Il Pride a San Pietroburgo, 3 agosto 2019. (Anton Vaganov, Reuters/Contrasto)

Il 30 novembre la corte suprema russa ha messo al bando per “estremismo” il movimento lgbt+, aprendo la strada a procedimenti giudiziari contro gli omosessuali e gli attivisti che ne difendono i diritti in Russia.

Da anni la Russia afferma di voler difendere i valori “tradizionali” di fronte alla decadenza occidentale. Questo atteggiamento si è rafforzato dopo l’invasione dell’Ucraina nel febbraio 2022, producendo un giro di vite contro ogni forma di dissenso.

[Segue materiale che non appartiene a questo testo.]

/-! ### Latches (R13 to R15, R93) -/

/-- Is this the low word of a 64-bit counter, or of TT_TIME? -/
def counter64 (off : Nat) : Bool :=
  if off < 0x100000 then
    [0x10118, 0x10120, 0x30000, 0x30040, 0x40050, 0x50030, 0x50038, 0x50040, 0x50048, 0x60010, 0x60018].contains off
      || (decide (0x83000 ≤ off ∧ off < 0x83300) && off % 8 == 0)
      || (decide (0xC0000 ≤ off ∧ off < 0xE0000) && off % 8 == 0 && decide (off % 64 < 48))
  else if off < 0x200000 then [0x100020, 0x100028].contains off
  else if off < 0x400000 then [0x40, 0x48, 0x50, 0x58, 0x60].contains (off % 0x8000)
  else if off < 0x800000 then
    [0x400020, 0x400028, 0x400030, 0x500120, 0x600010, 0x600018, 0x600020, 0x600028, 0x700010, 0x700018, 0x700020, 0x700028,
      0x700030].contains off
  else if off < 0x1000000 then
    [0x10020, 0x10028, 0x10030, 0x40020, 0x40028, 0x40030].contains (off % 0x80000)
  else if off < 0x2000000 then
    [0x5008, 0x5010, 0x5018, 0x6008, 0x6010, 0x6018, 0x6020, 0x7008].contains (off % 0x80000)
  else false

def State.latched (s : State) (p : Party) (off : Nat) : Option Nat := (s.latch.find? fun e => e.1 == (p, off)).map (·.2)

def State.setLatch (s : State) (p : Party) (off : Nat) (v : Option Nat) : State :=
  { s with latch := (s.latch.filter fun e => e.1 != (p, off)) ++ (match v with | some v => [((p, off), v)] | none => []) }

/-- A read of TT_TIME's low word latches TT_TIME_FRAC (R93). -/
def State.latchFrac (s : State) (p : Party) : State := s.setLatch p 0x30008 (some (s.tt.now % unit))

/-- CS_PARK's peak is cleared by the read (R9). -/
def State.afterRead (s : State) (off : Nat) : State :=
  if off = 0x500118 then { s with cs := { s.cs with parkPeak := 0 } } else s

/-- A 32-bit read by a party within its view. -/
def State.read32 (s : State) (p : Party) (off : Nat) : Nat × State :=
  if off = 0x30008 then ((s.latched p off).getD 0, s)
  else if counter64 off then
    let s' := s.setLatch p off (some (s.reg p (off + 4)))
    (s.reg p off, if off = 0x30000 then s'.latchFrac p else s')
  else if off % 8 = 4 ∧ counter64 (off - 4) then
    match s.latched p (off - 4) with
    | some v => (v, s.setLatch p (off - 4) none)
    | none => (s.reg p off, s)
  else (s.reg p off, s.afterRead off)

/-- A 64-bit read: both words from one instant (R15). -/
def State.read64 (s : State) (p : Party) (off : Nat) : Nat × State :=
  let lo := if off = 0x30008 then (s.latched p off).getD 0 else s.reg p off
  let v := lo + s.reg p (off + 4) * 2 ^ 32
  (v, if off = 0x30000 then s.latchFrac p else s.afterRead off)

def State.readReg (s : State) (p : Party) (off width : Nat) : Nat × State :=
  if width = 8 then s.read64 p off else s.read32 p off

/-! ### Writes (R6, R9, R11) -/

/-- A 1 written to a saturation flag clears the flag and its counter. -/
def State.clearFlags (s : State) (off v : Nat) : State :=
  ((flagCounters off).mapIdx fun i c => (i, c)).foldl (fun s x => if bit v x.1 then s.clearEvidence x.2 else s) s

/-- A 32-bit write within the writer's view, by the register's access types. -/
def State.write32 (s : State) (off v : Nat) : State :=
  if off = 0x30020 then { s with tt := { s.tt with ppsEn := bit v 31 } }
  else if off = 0x80030 then { s with sb := { s.sb with ringCons := v % 2 ^ 32 } }
  else if off = 0x2000C then { s with rst := { s.rst with hostWake := bit v 0 } }
  else if off = 0x20010 then
    let n := v % 16384
    if 100 ≤ n ∧ n ≤ 10000 then { s with rst := { s.rst with periodMs := n } } else s
  else s.clearFlags off v

def State.writeReg (s : State) (off width v : Nat) : State :=
  let s := s.write32 off (v % 2 ^ 32)
  if width = 8 then s.write32 (off + 4) (v / 2 ^ 32) else s

/-! ### Views (R25 to R27) -/

/-- Does an offset lie in the view of a physical function? -/
def State.inView (s : State) (f off : Nat) : Bool :=
  s.manager == some f ||
    match s.fn? f with
    | some x =>
      let a := x.att
      let att := if a % 2 = 0 then 0x10000 else 0x40000
      let o := off - hpcBase (a / 2)
      decide (off < 0x10000) || (decide (hpcBase (a / 2) ≤ off) && decide (off < hpcBase (a / 2 + 1)) &&
        (decide (o < 0x10000) || (decide (att ≤ o) && decide (o < (if a % 2 = 0 then 0x40000 else 0x80000)))))
        || (decide (peBase a ≤ off) && decide (off < peBase (a + 1)))
    | none => false
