/-- COMMAND_FORWARD_TIMEOUT: after 1 s. -/
def execCommandForwardTimeout (transfer : Nat) (s : State) : Host.Outcome State Fault Refusal :=
  match Tbl.get? s.cc.forwards transfer with
  | some x => if s.alive ∧ x.deadline ≤ s.ns then .next (s.endForward transfer .TIMEOUT []) else .next s
  | none => .next s

/-! ### DEVICE_RESET (R540) -/

/-- RST_CAUSE of a DEVICE_RESET: FABRIC_COMMAND with the sender's location over the CONTROL VC, LOCAL_COMMAND otherwise. -/
def commandCause : CmdSrc → Nat × Nat
  | .control loc _ => (5, loc % 65536)
  | _ => (4, 0)

/-- DEVICE_RESET: the reply is sent before the reset begins. -/
def execDeviceReset (h : CmdHdr) (s : State) : Host.Outcome State Fault Refusal :=
  .next (s.command (.deviceReset h) fun s => (s.wantReset (commandCause h.src).1 (commandCause h.src).2).ok).dueReset

/-! ### Every command but MODE_SET -/

/-- The meaning of a command's row, by which packets of the configuration record are replayed (R573). MODE_SET makes no setting (R572),
and events are no commands: these do nothing here. -/
def runSetting (i : Instr) : State → Host.Outcome State Fault Refusal :=
  match i with
  | .deviceInfo h => Sys2Proof.Machine.execDeviceInfo h
  | .modeSet _ _ => fun s => .next s
  | .managerSet h attachment => Sys2Proof.Machine.execManagerSet h attachment
  | .deviceReset h => Sys2Proof.Machine.execDeviceReset h
  | .blockReset h kind index => Sys2Proof.Machine.execBlockReset h kind index
  | .configSave h flags => Sys2Proof.Machine.execConfigSave h flags
  | .pinConfigSet h pin config => Sys2Proof.Machine.execPinConfigSet h pin config
  | .balerConfigSet h elideEn => Sys2Proof.Machine.execBalerConfigSet h elideEn
  | .controlAccessSet h enableMask locations => Sys2Proof.Machine.execControlAccessSet h enableMask locations
  | .registerRead h width offset count => Sys2Proof.Machine.execRegisterRead h width offset count
  | .registerWrite h width offset value => Sys2Proof.Machine.execRegisterWrite h width offset value
  | .commandForward h location packet => Sys2Proof.Machine.execCommandForward h location packet
  | .linkEnable h port => Sys2Proof.Machine.execLinkEnable h port
  | .linkDisable h port => Sys2Proof.Machine.execLinkDisable h port
  | .linkRoleSet h port role peer => Sys2Proof.Machine.execLinkRoleSet h port role peer
  | .linkGraceSet h port graceUs => Sys2Proof.Machine.execLinkGraceSet h port graceUs
  | .linkLanesRestore h port => Sys2Proof.Machine.execLinkLanesRestore h port
  | .linkStandby h port => Sys2Proof.Machine.execLinkStandby h port
  | .linkWake h port => Sys2Proof.Machine.execLinkWake h port
  | .linkQuery h port => Sys2Proof.Machine.execLinkQuery h port
  | .linkModuleSet h port lanes pre main post => Sys2Proof.Machine.execLinkModuleSet h port lanes pre main post
  | .queueWeightSet h egress queue quantum burst => Sys2Proof.Machine.execQueueWeightSet h egress queue quantum burst
  | .queueMapSet h levelMap transitMap => Sys2Proof.Machine.execQueueMapSet h levelMap transitMap
  | .signalBoxConfigSet h yellowPoolMib => Sys2Proof.Machine.execSignalBoxConfigSet h yellowPoolMib
  | .hostPortSplitSet h port split => Sys2Proof.Machine.execHostPortSplitSet h port split
  | .routeTopologySet h nx ny nz routers location datelineX datelineY datelineZ => Sys2Proof.Machine.execRouteTopologySet h nx ny nz routers location datelineX datelineY datelineZ
  | .routeEntrySet h station valid dx dy dz => Sys2Proof.Machine.execRouteEntrySet h station valid dx dy dz
  | .routeQuery h station => Sys2Proof.Machine.execRouteQuery h station
  | .routeAdaptSet h detourEn downWeight detourPenalty escapeWait => Sys2Proof.Machine.execRouteAdaptSet h detourEn downWeight detourPenalty escapeWait
  | .poolConfigSet h alpha => Sys2Proof.Machine.execPoolConfigSet h alpha
  | .reasmQuotaSet h attachment quota => Sys2Proof.Machine.execReasmQuotaSet h attachment quota
  | .multicastInstall h group ingress mask => Sys2Proof.Machine.execMulticastInstall h group ingress mask
  | .multicastRemove h group => Sys2Proof.Machine.execMulticastRemove h group
  | .multicastMemberSet h group domain senderFn member sender window => Sys2Proof.Machine.execMulticastMemberSet h group domain senderFn member sender window
  | .multicastMemberClear h group => Sys2Proof.Machine.execMulticastMemberClear h group
  | .multicastSenderSet h group rankTable first count => Sys2Proof.Machine.execMulticastSenderSet h group rankTable first count
  | .multicastSenderClear h group => Sys2Proof.Machine.execMulticastSenderClear h group
  | .timeConfig h role priority => Sys2Proof.Machine.execTimeConfig h role priority
  | .timeSetSeconds h seconds => Sys2Proof.Machine.execTimeSetSeconds h seconds
  | .timetableFractionSet h fraction => Sys2Proof.Machine.execTimetableFractionSet h fraction
  | .reservationInstall h id rate rank burst destKind hops sourceFn destFn source dest flight installTime egress => Sys2Proof.Machine.execReservationInstall h id rate rank burst destKind hops sourceFn destFn source dest flight installTime egress
  | .reservationRemove h id => Sys2Proof.Machine.execReservationRemove h id
  | .reservationQuery h id => Sys2Proof.Machine.execReservationQuery h id
  | .timeQuery h => Sys2Proof.Machine.execTimeQuery h
  | .functionCreate h attachment vf vectors stagingMib fabricTokens resvSlots ringQuota ctxQuota => Sys2Proof.Machine.execFunctionCreate h attachment vf vectors stagingMib fabricTokens resvSlots ringQuota ctxQuota
  | .functionDestroy h => Sys2Proof.Machine.execFunctionDestroy h
  | .functionEnable h => Sys2Proof.Machine.execFunctionEnable h
  | .functionDisable h => Sys2Proof.Machine.execFunctionDisable h
  | .functionReset h => Sys2Proof.Machine.execFunctionReset h
  | .functionQuery h => Sys2Proof.Machine.execFunctionQuery h
  | .functionFreeze h limitMs => Sys2Proof.Machine.execFunctionFreeze h limitMs
  | .functionSave h buffer bufferLength => Sys2Proof.Machine.execFunctionSave h buffer bufferLength
  | .functionRestore h blob blobLength => Sys2Proof.Machine.execFunctionRestore h blob blobLength
  | .functionThaw h => Sys2Proof.Machine.execFunctionThaw h
  | .functionPoolSet h vectors stagingMib fabricTokens vfLimit resvSlots => Sys2Proof.Machine.execFunctionPoolSet h vectors stagingMib fabricTokens vfLimit resvSlots
  | .functionQuotaSet h ringQuota ctxQuota => Sys2Proof.Machine.execFunctionQuotaSet h ringQuota ctxQuota
  | .functionHorizonSet h horizonMs => Sys2Proof.Machine.execFunctionHorizonSet h horizonMs
  | .functionSchedSet h baseLevel laneEn share dwq => Sys2Proof.Machine.execFunctionSchedSet h baseLevel laneEn share dwq
  | .functionShaperSet h minRate maxRate => Sys2Proof.Machine.execFunctionShaperSet h minRate maxRate
  | .functionPolicerSet h cls enable action cir pir cbs pbs => Sys2Proof.Machine.execFunctionPolicerSet h cls enable action cir pir cbs pbs
  | .functionCcSet h targetNs alpha beta initParcels maxParcels => Sys2Proof.Machine.execFunctionCcSet h targetNs alpha beta initParcels maxParcels
  | .flowSpillSet h base capacity enable => Sys2Proof.Machine.execFlowSpillSet h base capacity enable
  | .rankTableWrite h table first entries => Sys2Proof.Machine.execRankTableWrite h table first entries
  | .rankTableCreate h table entries => Sys2Proof.Machine.execRankTableCreate h table entries
  | .rankTableDestroy h table => Sys2Proof.Machine.execRankTableDestroy h table
  | .matchContextSet h enable log2Comms backoff postedMax unexpectedMax unexpectedKib => Sys2Proof.Machine.execMatchContextSet h enable log2Comms backoff postedMax unexpectedMax unexpectedKib
  | .matchCommSet h comm rankTable domain ownRank => Sys2Proof.Machine.execMatchCommSet h comm rankTable domain ownRank
  | .matchCommClear h comm => Sys2Proof.Machine.execMatchCommClear h comm
  | .domainCreate h domain log2Ids job => Sys2Proof.Machine.execDomainCreate h domain log2Ids job
  | .domainDestroy h domain => Sys2Proof.Machine.execDomainDestroy h domain
  | .windowOpen h domain rights dirtyTrack id extents => Sys2Proof.Machine.execWindowOpen h domain rights dirtyTrack id extents
  | .windowRevoke h domain id => Sys2Proof.Machine.execWindowRevoke h domain id
  | .windowQuery h domain id => Sys2Proof.Machine.execWindowQuery h domain id
  | .windowModify h domain rights lazy id iovas => Sys2Proof.Machine.execWindowModify h domain rights lazy id iovas
  | .windowDirtyEnable h domain id => Sys2Proof.Machine.execWindowDirtyEnable h domain id
  | .windowDirtyDisable h domain id => Sys2Proof.Machine.execWindowDirtyDisable h domain id
  | .windowDirtyFetch h domain id buffer bufferLength => Sys2Proof.Machine.execWindowDirtyFetch h domain id buffer bufferLength
  | .windowDirtyClearMarks h domain id => Sys2Proof.Machine.execWindowDirtyClearMarks h domain id
  | .collGroupCreate h group epoch parent anchor depth size children => Sys2Proof.Machine.execCollGroupCreate h group epoch parent anchor depth size children
  | .collGroupDestroy h group => Sys2Proof.Machine.execCollGroupDestroy h group
  | .collMemberSet h group attachment rank => Sys2Proof.Machine.execCollMemberSet h group attachment rank
  | .collGroupReset h group epoch => Sys2Proof.Machine.execCollGroupReset h group epoch
  | .collGroupQuery h group => Sys2Proof.Machine.execCollGroupQuery h group
  | .tokenGroupRightsSet h group enable first last pfMask => Sys2Proof.Machine.execTokenGroupRightsSet h group enable first last pfMask
  | .tokenFabricHomeSet h slot enable => Sys2Proof.Machine.execTokenFabricHomeSet h slot enable
  | .tokenFabricBind h binding homeIndex homeLoc => Sys2Proof.Machine.execTokenFabricBind h binding homeIndex homeLoc
  | .tokenFabricUnbind h binding => Sys2Proof.Machine.execTokenFabricUnbind h binding
  | .tokenQuery h kind index => Sys2Proof.Machine.execTokenQuery h kind index
  | .tokenForceRelease h token => Sys2Proof.Machine.execTokenForceRelease h token
  | .faultSeveritySet h source severity => Sys2Proof.Machine.execFaultSeveritySet h source severity
  | .faultStatusRead h => Sys2Proof.Machine.execFaultStatusRead h
  | .faultClear h source => Sys2Proof.Machine.execFaultClear h source
  | .eventRouteSet h event ring enable => Sys2Proof.Machine.execEventRouteSet h event ring enable
  | .violationLogRead h first count => Sys2Proof.Machine.execViolationLogRead h first count
  | .journalRead h region count record offset => Sys2Proof.Machine.execJournalRead h region count record offset
  | .journalMark h note => Sys2Proof.Machine.execJournalMark h note
  | .evidenceHold h enable => Sys2Proof.Machine.execEvidenceHold h enable
  | .fwQuery h => Sys2Proof.Machine.execFwQuery h
  | .fwStageBegin h slot length => Sys2Proof.Machine.execFwStageBegin h slot length
  | .fwStageData h offset data => Sys2Proof.Machine.execFwStageData h offset data
  | .fwStageEnd h => Sys2Proof.Machine.execFwStageEnd h
  | .fwActivate h slot => Sys2Proof.Machine.execFwActivate h slot
  | .fwBootSlotSet h slot => Sys2Proof.Machine.execFwBootSlotSet h slot
  | .makerProcedure h procedure => Sys2Proof.Machine.execMakerProcedure h procedure
  | .fwStageAbort h => Sys2Proof.Machine.execFwStageAbort h
  | .meterRingSet h base log2Size enable => Sys2Proof.Machine.execMeterRingSet h base log2Size enable
  | .meterRead h => Sys2Proof.Machine.execMeterRead h
  | .telemetryRead h => Sys2Proof.Machine.execTelemetryRead h
  | .telemetryThresholdSet h sensor warn => Sys2Proof.Machine.execTelemetryThresholdSet h sensor warn
  | _ => fun s => .next s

Il giudice Oleg Nefedov ha stabilito che “il movimento internazionale lgbt+ e i gruppi affiliati sono estremisti”, e ha chiesto che le loro attività siano quindi bandite in tutto il territorio della Federazione Russa.

Nefedov ha chiarito che il divieto scatterà “immediatamente”.

L’udienza, durata poche ore, si è svolta a porte chiuse perché il caso era stato classificato come “riservato”.

“All’udienza c’era un rappresentante del ministero della giustizia, mentre la difesa non era rappresentata”, ha affermato la corte suprema all’agenzia di stampa statale Ria Novosti.

Pesanti pene detentive

A metà novembre il ministero della giustizia aveva chiesto che il movimento internazionale lgbt+ fosse classificato come “organizzazione estremista” e messo al bando, senza chiarire quali associazioni specifiche dovessero essere prese di mira e lasciando quindi mano libera ai tribunali.

Qualsiasi attività pubblica associata a quelle che la Russia considera preferenze sessuali “non tradizionali” potrebbe ora essere punita come “estremismo”, un reato punibile con pesanti pene detentive.

“Non c’è limite al peggio”, ha reagito su Telegram l’associazione russa Feminist resistance to war, che sostiene i diritti della comunità lgbt+. “Un giorno tutto questo finirà, ma per ora dobbiamo cercare di resistere”.

“Le autorità potrebbero perseguire penalmente personaggi pubblici e attivisti per creare un clima di paura”, ha dichiarato Maksim Oleničev, un avvocato dell’ong Pervy Otdel, che difende le vittime della repressione in Russia.

Finora le persone lgbt+ accusate di “propaganda” rischiavano multe pesanti, ma non il carcere.

Nell’ultimo decennio i loro diritti sono stati drasticamente ridotti sotto la spinta del presidente Vladimir Putin e della chiesa ortodossa, che sostengono di voler eliminare comportamenti devianti importati dall’occidente.

“Un nuovo picco di follia”

Ian Dvorkin, fondatore dell’ong Centre T, che difende le persone transgender, è fuggito dal paese per paura di essere perseguito per “estremismo”.

“Lavorare in Russia sta diventando impossibile”, ha dichiarato all’Afp. “Chi sceglie di rimanere dovrà rinunciare alle sue idee o darsi alla clandestinità”.

Secondo Dvorkin, il processo a un movimento che non esiste ufficialmente in Russia costituisce “un nuovo picco di follia”.

“Chiunque potrebbe essere accusato di estremismo”, ha dichiarato, aggiungendo che “sempre più persone” chiedono aiuto per lasciare il paese.

Dal 2013 una legge vieta la “propaganda delle relazioni sessuali non tradizionali rivolta a persone minorenni”.

La legge è stata poi ampliata alla fine del 2022 per vietare la “propaganda rivolta a tutti i tipi di pubblico, nei mezzi d’informazione, su internet, nei libri e nei film.

A luglio i deputati russi hanno approvato una legge che prende di mira le persone transgender, vietando le transizioni di genere, compresi gli interventi chirurgici e le terapie ormonali.